**What the task asks:** Wherever a line in the records below contains "violation", copy that line.

- - -

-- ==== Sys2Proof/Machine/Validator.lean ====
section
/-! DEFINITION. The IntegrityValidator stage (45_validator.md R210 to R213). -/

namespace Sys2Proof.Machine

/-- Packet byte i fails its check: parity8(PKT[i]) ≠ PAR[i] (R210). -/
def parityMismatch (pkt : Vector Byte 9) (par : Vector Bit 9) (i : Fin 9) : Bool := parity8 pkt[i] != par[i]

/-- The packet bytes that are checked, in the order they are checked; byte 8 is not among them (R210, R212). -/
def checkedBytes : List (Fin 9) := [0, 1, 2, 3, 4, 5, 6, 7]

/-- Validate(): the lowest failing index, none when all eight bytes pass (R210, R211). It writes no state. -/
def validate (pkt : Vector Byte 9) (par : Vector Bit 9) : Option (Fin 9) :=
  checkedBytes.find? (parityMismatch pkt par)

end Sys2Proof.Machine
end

- - -

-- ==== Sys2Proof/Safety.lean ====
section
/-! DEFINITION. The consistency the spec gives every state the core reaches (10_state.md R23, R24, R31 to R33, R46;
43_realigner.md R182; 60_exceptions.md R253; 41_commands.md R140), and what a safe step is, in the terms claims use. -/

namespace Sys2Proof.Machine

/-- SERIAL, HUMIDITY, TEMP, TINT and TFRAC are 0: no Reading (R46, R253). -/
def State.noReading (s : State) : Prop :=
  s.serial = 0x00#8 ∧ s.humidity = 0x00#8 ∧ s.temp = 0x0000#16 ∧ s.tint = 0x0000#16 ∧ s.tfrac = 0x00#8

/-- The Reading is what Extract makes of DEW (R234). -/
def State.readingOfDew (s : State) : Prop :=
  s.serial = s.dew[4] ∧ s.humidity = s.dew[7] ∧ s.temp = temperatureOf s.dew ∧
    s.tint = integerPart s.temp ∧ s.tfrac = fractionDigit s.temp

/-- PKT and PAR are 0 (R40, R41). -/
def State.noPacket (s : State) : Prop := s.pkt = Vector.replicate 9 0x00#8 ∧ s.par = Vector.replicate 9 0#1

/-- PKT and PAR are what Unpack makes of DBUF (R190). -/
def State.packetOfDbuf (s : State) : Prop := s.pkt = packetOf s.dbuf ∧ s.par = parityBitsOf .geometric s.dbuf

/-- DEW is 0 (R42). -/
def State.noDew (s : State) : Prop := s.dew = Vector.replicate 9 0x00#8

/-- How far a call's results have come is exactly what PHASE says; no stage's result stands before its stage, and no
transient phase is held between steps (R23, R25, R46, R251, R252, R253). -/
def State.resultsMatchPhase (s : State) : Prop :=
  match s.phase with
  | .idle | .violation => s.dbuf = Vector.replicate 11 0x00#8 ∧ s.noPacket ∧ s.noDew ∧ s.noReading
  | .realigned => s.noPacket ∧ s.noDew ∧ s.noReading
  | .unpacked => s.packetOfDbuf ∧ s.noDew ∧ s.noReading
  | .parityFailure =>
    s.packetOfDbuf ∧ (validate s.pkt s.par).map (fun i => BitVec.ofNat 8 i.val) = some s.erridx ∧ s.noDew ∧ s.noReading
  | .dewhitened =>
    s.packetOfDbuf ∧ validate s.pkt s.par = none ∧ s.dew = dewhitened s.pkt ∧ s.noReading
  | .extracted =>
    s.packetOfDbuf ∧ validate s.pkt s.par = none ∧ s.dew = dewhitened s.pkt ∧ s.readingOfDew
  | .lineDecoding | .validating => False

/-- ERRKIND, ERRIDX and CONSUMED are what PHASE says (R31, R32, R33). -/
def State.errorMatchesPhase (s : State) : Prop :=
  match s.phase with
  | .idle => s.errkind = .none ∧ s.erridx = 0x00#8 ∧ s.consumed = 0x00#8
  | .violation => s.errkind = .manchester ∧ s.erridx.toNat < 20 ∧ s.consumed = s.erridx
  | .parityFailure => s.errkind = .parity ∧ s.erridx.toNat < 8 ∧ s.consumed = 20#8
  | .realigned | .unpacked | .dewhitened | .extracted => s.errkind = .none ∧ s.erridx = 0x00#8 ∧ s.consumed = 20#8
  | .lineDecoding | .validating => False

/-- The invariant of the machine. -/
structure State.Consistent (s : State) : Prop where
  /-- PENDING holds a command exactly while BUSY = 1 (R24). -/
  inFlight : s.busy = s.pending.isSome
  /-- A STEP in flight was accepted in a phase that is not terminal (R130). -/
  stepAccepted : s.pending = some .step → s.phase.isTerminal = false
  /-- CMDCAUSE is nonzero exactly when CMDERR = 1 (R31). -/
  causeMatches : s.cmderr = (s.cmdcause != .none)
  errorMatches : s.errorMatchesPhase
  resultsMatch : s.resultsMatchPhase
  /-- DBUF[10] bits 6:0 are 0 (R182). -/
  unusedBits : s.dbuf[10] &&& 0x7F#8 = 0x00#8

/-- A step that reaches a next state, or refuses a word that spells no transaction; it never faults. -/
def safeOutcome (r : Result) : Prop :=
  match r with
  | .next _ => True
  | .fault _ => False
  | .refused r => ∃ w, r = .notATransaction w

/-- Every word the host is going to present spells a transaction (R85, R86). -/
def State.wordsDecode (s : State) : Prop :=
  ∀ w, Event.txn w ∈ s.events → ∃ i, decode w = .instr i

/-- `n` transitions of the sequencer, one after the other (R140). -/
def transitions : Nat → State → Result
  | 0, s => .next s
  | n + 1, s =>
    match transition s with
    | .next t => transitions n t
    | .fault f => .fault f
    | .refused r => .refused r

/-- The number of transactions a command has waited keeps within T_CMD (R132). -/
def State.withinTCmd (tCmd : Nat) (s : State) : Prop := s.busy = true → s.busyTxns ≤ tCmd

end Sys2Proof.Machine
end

- - -

**Result of this exercise:**
  | .idle | .violation => s.dbuf = Vector.replicate 11 0x00#8 ∧ s.noPacket ∧ s.noDew ∧ s.noReading
  | .violation => s.errkind = .manchester ∧ s.erridx.toNat < 20 ∧ s.consumed = s.erridx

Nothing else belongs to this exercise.